Avoidance of non-strict saddle points by blow-up
El Mehdi Achour, Umberto L. Hryniewicz, Michael Westdickenberg
TL;DR
The paper addresses the problem of gradient-flow trajectories avoiding nonstrict saddle points in nonconvex optimization. It introduces a blow-up technique that nonlinearly rescales the gradient near a saddle, lifting the local geometry to a blown-up sphere and enabling a center-stable manifold analysis. By analyzing the blown-up vector field and its spectrum, it derives conditions under which almost all trajectories avoid convergence to the saddle, with a measure-zero stable set. An explicit example illustrates the method, and the framework can be iterated for finer tests when initial tests are inconclusive. Overall, the approach provides concrete criteria and a structural, geometric understanding of gradient-flow avoidance in degenerate settings, with potential implications for optimization dynamics in high dimensions.
Abstract
It is an old idea to use gradient flows or time-discretized variants thereof as methods for solving minimization problems.

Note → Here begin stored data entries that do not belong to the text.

-- ==== Sys2Proof/Laws/KeptTimelineOps.lean ====
section
/-! SUPPORT. What the operations of Machine/TimelineOps.lean keep. -/

namespace Sys2Proof.Machine

theorem kept_quietSync {q : List Instr} {h k : Option Nat} {ok : Bool} (s : State) (hw : Kept q h k ok s) :
    Kept q h k ok (quietSync s) := by
  unfold quietSync
  try dsimp only
  repeat' (first
    | with_reducible assumption | with_reducible refine kept_modTl ?_ ?_ ?_ | with_reducible refine kept_ite ?_ ?_ | rfl
    | (unfold TimelineOk at *; dsimp only at *; omega) | (intro _) | split | dsimp only)

theorem kept_installSync {q : List Instr} {h k : Option Nat} {ok : Bool} (s : State) (w o : Nat) (hw : Kept q h k ok s) :
    Kept q h k ok (installSync s w o) := by
  unfold installSync
  try dsimp only
  repeat' (first
    | with_reducible assumption | with_reducible apply kept_quietSync | with_reducible refine kept_modTl ?_ ?_ ?_
    | with_reducible refine kept_ite ?_ ?_ | rfl | (unfold TimelineOk at *; dsimp only at *; omega) | (intro _) | split
    | dsimp only)

theorem kept_enterHoldover {q : List Instr} {h k : Option Nat} {ok : Bool} (s : State) (hw : Kept q h k ok s) :
    Kept q h k ok (enterHoldover s) := by
  unfold enterHoldover
  try dsimp only
  repeat' (first
    | with_reducible assumption | with_reducible refine kept_modTl ?_ ?_ ?_ | with_reducible apply kept_assert
    | with_reducible apply kept_raise | with_reducible refine kept_ite ?_ ?_ | rfl
    | (unfold TimelineOk at *; dsimp only at *; omega) | (intro _) | split | dsimp only)

theorem kept_enterLocked {q : List Instr} {h k : Option Nat} {ok : Bool} (s : State) (hw : Kept q h k ok s) :
    Kept q h k ok (enterLocked s) := by
  unfold enterLocked
  try dsimp only
  repeat' (first
    | with_reducible assumption | with_reducible refine kept_modTl ?_ ?_ ?_ | with_reducible apply kept_raise
    | with_reducible apply kept_assert | with_reducible refine kept_ite ?_ ?_ | rfl
    | (unfold TimelineOk at *; dsimp only at *; omega) | (intro _) | split | dsimp only)

theorem kept_enterAcquire {q : List Instr} {h k : Option Nat} {ok : Bool} (s : State) (hw : Kept q h k ok s) :
    Kept q h k ok (enterAcquire s) := by
  unfold enterAcquire
  try dsimp only
  repeat' (first
    | with_reducible assumption | with_reducible refine kept_modTl ?_ ?_ ?_ | with_reducible refine kept_ite ?_ ?_ | rfl
    | (unfold TimelineOk at *; dsimp only at *; omega) | (intro _) | split | dsimp only)

theorem kept_enterFree {q : List Instr} {h k : Option Nat} {ok : Bool} (s : State) (hw : Kept q h k ok s) :
    Kept q h k ok (enterFree s) := by
  unfold enterFree
  try dsimp only
  repeat' (first
    | with_reducible assumption | with_reducible refine kept_modTl ?_ ?_ ?_ | with_reducible apply kept_raise
    | with_reducible refine kept_ite ?_ ?_ | rfl | (unfold TimelineOk at *; dsimp only at *; omega) | (intro _) | split
    | dsimp only)

theorem kept_selectSource {q : List Instr} {h k : Option Nat} {ok : Bool} (s : State) (src : Nat) (hw : Kept q h k ok s) :
    Kept q h k ok (selectSource s src) := by
  unfold selectSource
  try dsimp only
  repeat' (first
    | with_reducible assumption | with_reducible refine kept_modTl ?_ ?_ ?_ | with_reducible apply kept_enterFree
    | with_reducible apply kept_enterAcquire | with_reducible apply kept_raise | with_reducible refine kept_ite ?_ ?_
    | rfl | (unfold TimelineOk at *; dsimp only at *; omega) | (intro _) | split | dsimp only)

theorem kept_acceptEdge {q : List Instr} {h k : Option Nat} {ok : Bool} (s : State) (err : Int) (hw : Kept q h k ok s) :
    Kept q h k ok (acceptEdge s err) := by
  unfold acceptEdge
  try dsimp only
  repeat' (first
    | with_reducible assumption | with_reducible apply kept_enterAcquire | with_reducible refine kept_modTl ?_ ?_ ?_
    | with_reducible apply kept_enterLocked | with_reducible refine kept_ite ?_ ?_ | rfl
    | (unfold TimelineOk at *; dsimp only at *; omega) | (intro _) | split | dsimp only)

theorem kept_rejectRange {q : List Instr} {h k : Option Nat} {ok : Bool} (s : State) (hw : Kept q h k ok s) :
    Kept q h k ok (rejectRange s) := by
  unfold rejectRange
  try dsimp only
  repeat' (first
    | with_reducible assumption | with_reducible apply kept_raise | with_reducible refine kept_modTl ?_ ?_ ?_
    | with_reducible apply kept_enterHoldover | with_reducible refine kept_ite ?_ ?_ | rfl
    | (unfold TimelineOk at *; dsimp only at *; omega) | (intro _) | split | dsimp only)

theorem kept_missEdge {q : List Instr} {h k : Option Nat} {ok : Bool} (s : State) (hw : Kept q h k ok s) :
    Kept q h k ok (missEdge s) := by
  unfold missEdge
  try dsimp only
  repeat' (first
    | with_reducible assumption | with_reducible refine kept_modTl ?_ ?_ ?_ | with_reducible apply kept_enterHoldover
    | with_reducible refine kept_ite ?_ ?_ | rfl | (unfold TimelineOk at *; dsimp only at *; omega) | (intro _) | split
    | dsimp only)

theorem kept_stepAlign {q : List Instr} {h k : Option Nat} {ok : Bool} (s : State) (hw : Kept q h k ok s) :
    Kept q h k ok (stepAlign s) := by
  unfold stepAlign
  try dsimp only
  repeat' (first
    | with_reducible assumption | with_reducible apply kept_realign | with_reducible refine kept_modTl ?_ ?_ ?_
    | with_reducible refine kept_ite ?_ ?_ | rfl | (unfold TimelineOk at *; dsimp only at *; omega) | (intro _) | split
    | dsimp only)

theorem kept_referenceEdgeOf {q : List Instr} {h k : Option Nat} {ok : Bool} (s : State) (rising : Bool) (interval : Nat) (hw : Kept q h k ok s) :
    Kept q h k ok (referenceEdgeOf s rising interval) := by
  unfold referenceEdgeOf
  try dsimp only
  repeat' (first
    | with_reducible assumption | with_reducible apply kept_raise | with_reducible refine kept_modTl ?_ ?_ ?_
    | with_reducible apply kept_rejectRange | with_reducible apply kept_acceptEdge
    | with_reducible apply kept_freshValue | with_reducible apply kept_stepAlign | with_reducible refine kept_ite ?_ ?_
    | rfl | (unfold TimelineOk at *; dsimp only at *; omega) | (intro _) | split | dsimp only)

theorem kept_syncEdges {q : List Instr} {h k : Option Nat} {ok : Bool} (s : State) (hw : Kept q h k ok s) :
    Kept q h k ok (syncEdges s) := by
  unfold syncEdges
  try dsimp only
  repeat' (first
    | with_reducible assumption | with_reducible refine kept_modTl ?_ ?_ ?_ | with_reducible refine kept_ite ?_ ?_ | rfl
    | (unfold TimelineOk at *; dsimp only at *; omega) | (intro _) | split | dsimp only)

theorem kept_syncEvent {q : List Instr} {h k : Option Nat} {ok : Bool} (s : State) (sel : Nat) (hw : Kept q h k ok s) :
    Kept q h k ok (syncEvent s sel) := by
  unfold syncEvent
  try dsimp only
  repeat' (first
    | with_reducible assumption | with_reducible apply kept_installSync | with_reducible refine kept_modTl ?_ ?_ ?_
    | with_reducible apply kept_syncEdges | with_reducible refine kept_ite ?_ ?_ | rfl
    | (unfold TimelineOk at *; dsimp only at *; omega) | (intro _) | split | dsimp only)

theorem kept_applyTimelineConfig {q : List Instr} {h k : Option Nat} {ok : Bool} (s : State) (d : Descriptor) (hw : Kept q h k ok s) :
    Kept q h k ok (applyTimelineConfig s d) := by
  unfold applyTimelineConfig
  try dsimp only
  repeat' (first
    | with_reducible assumption | with_reducible apply kept_selectSource | with_reducible refine kept_modTl ?_ ?_ ?_
    | with_reducible refine kept_ite ?_ ?_ | rfl | (unfold TimelineOk at *; dsimp only at *; omega) | (intro _) | split
    | dsimp only)

theorem kept_foreseeTimeline {q : List Instr} {h k : Option Nat} {ok : Bool} (s : State) (f : Flight) (hw : Kept q h k ok s) :
    Kept q h k ok (foreseeTimeline s f) := by
  unfold foreseeTimeline
  try dsimp only
  repeat' (first
    | with_reducible assumption | with_reducible apply kept_applyTimelineConfig
    | with_reducible refine kept_modTl ?_ ?_ ?_ | with_reducible refine kept_ite ?_ ?_ | rfl
    | (unfold TimelineOk at *; dsimp only at *; omega) | (intro _) | split | dsimp only)

theorem kept_startTimelineSteer {q : List Instr} {h k : Option Nat} {ok : Bool} (s : State) (f : Flight) (hw : Kept q h k ok s) :
    Kept q h k ok (startTimelineSteer s f) := by
  unfold startTimelineSteer
  try dsimp only
  repeat' (first
    | with_reducible assumption | with_reducible apply kept_acceptEdge | with_reducible apply kept_realign
    | with_reducible refine kept_modTl ?_ ?_ ?_ | with_reducible apply kept_finishDone
    | with_reducible refine kept_ite ?_ ?_ | rfl | (unfold TimelineOk at *; dsimp only at *; omega) | (intro _) | split
    | dsimp only)

theorem kept_startTimelineStatus {q : List Instr} {h k : Option Nat} {ok : Bool} (s : State) (f : Flight) (hw : Kept q h k ok s) :
    Kept q h k ok (startTimelineStatus s f) := by
  unfold startTimelineStatus
  try dsimp only
  repeat' (first
    | with_reducible assumption | with_reducible apply kept_finishDone | with_reducible apply kept_hostWrite
    | with_reducible refine kept_ite ?_ ?_ | (intro _) | split | dsimp only)

theorem kept_turnEpoch {q : List Instr} {h k : Option Nat} {ok : Bool} (s : State) (hw : Kept q h k ok s) : Kept q h k ok (turnEpoch s) := by
  have e : ∀ u : State, u.tl = s.tl → Kept q h k ok u → Kept q h k ok (u.modTl fun t =>
    { t with offset := t.offset - t.epochLen, epoch := if decide (s.tl.epoch + 1 ≥ 2 ^ 32) then 0 else t.epoch + 1,
             epochLen := ((t.epochTicks : Int) + t.stepAdj).toNat, stepAdj := 0,
             lockedEpochs := if t.state = .locked then min 64 (t.lockedEpochs + 1) else t.lockedEpochs,
             lockedFreqs := if t.state = .locked then (t.freqOfs :: t.lockedFreqs).take 64 else t.lockedFreqs,
             edgeHere := t.edgeNext, edgeNext := false,
             steerAge := if t.src = 4 then min 1025 (t.steerAge + 1) else t.steerAge }) := by
    intro u hu hw
    refine ⟨hw.queue, hw.latch, hw.tick, fun i => ⟨(hw.inv i).1, (hw.inv i).2.1, ?_⟩⟩
    have o := (hw.inv i).2.2
    rw [← hu]
    unfold TimelineOk State.modTl at *
    simp only [decide_eq_true_eq]
    refine ⟨o.1, ?_, o.2.2.1, o.2.2.2.1, o.2.2.2.2.1, ?_, ?_⟩ <;> split <;> omega
  have w := e (s.modComp fun c => { c with heads := c.heads.map fun h =>
    (h.1, { h.2 with sched := if h.2.sched < s.tl.tick - s.tl.offset + s.tl.epochLen then
      (h.2.sched + ((s.tl.epochLen : Int) - s.tl.epochTicks)).toNat else h.2.sched }) }) rfl (kept_modComp hw)
  exact kept_ite (kept_raise _ _ _ w) w

end Sys2Proof.Machine
end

In some applications, for example in machine learning contexts, it is important to know that for generic initial data, gradient flow trajectories do not get stuck at saddle points. There are classical results concerned with the nondegenerate situation. But if the Hessian of the objective function has a nontrivial kernel at the critical point, then these results are inconclusive. In this paper, we show how relevant information can be extracted by ``blowing up'' the objective function around the non-strict saddle point, i.e., by a suitable nonlinear rescaling that makes the higher order geometry visible. Then the center-stable manifold theorem of dynamical system theory can be applied.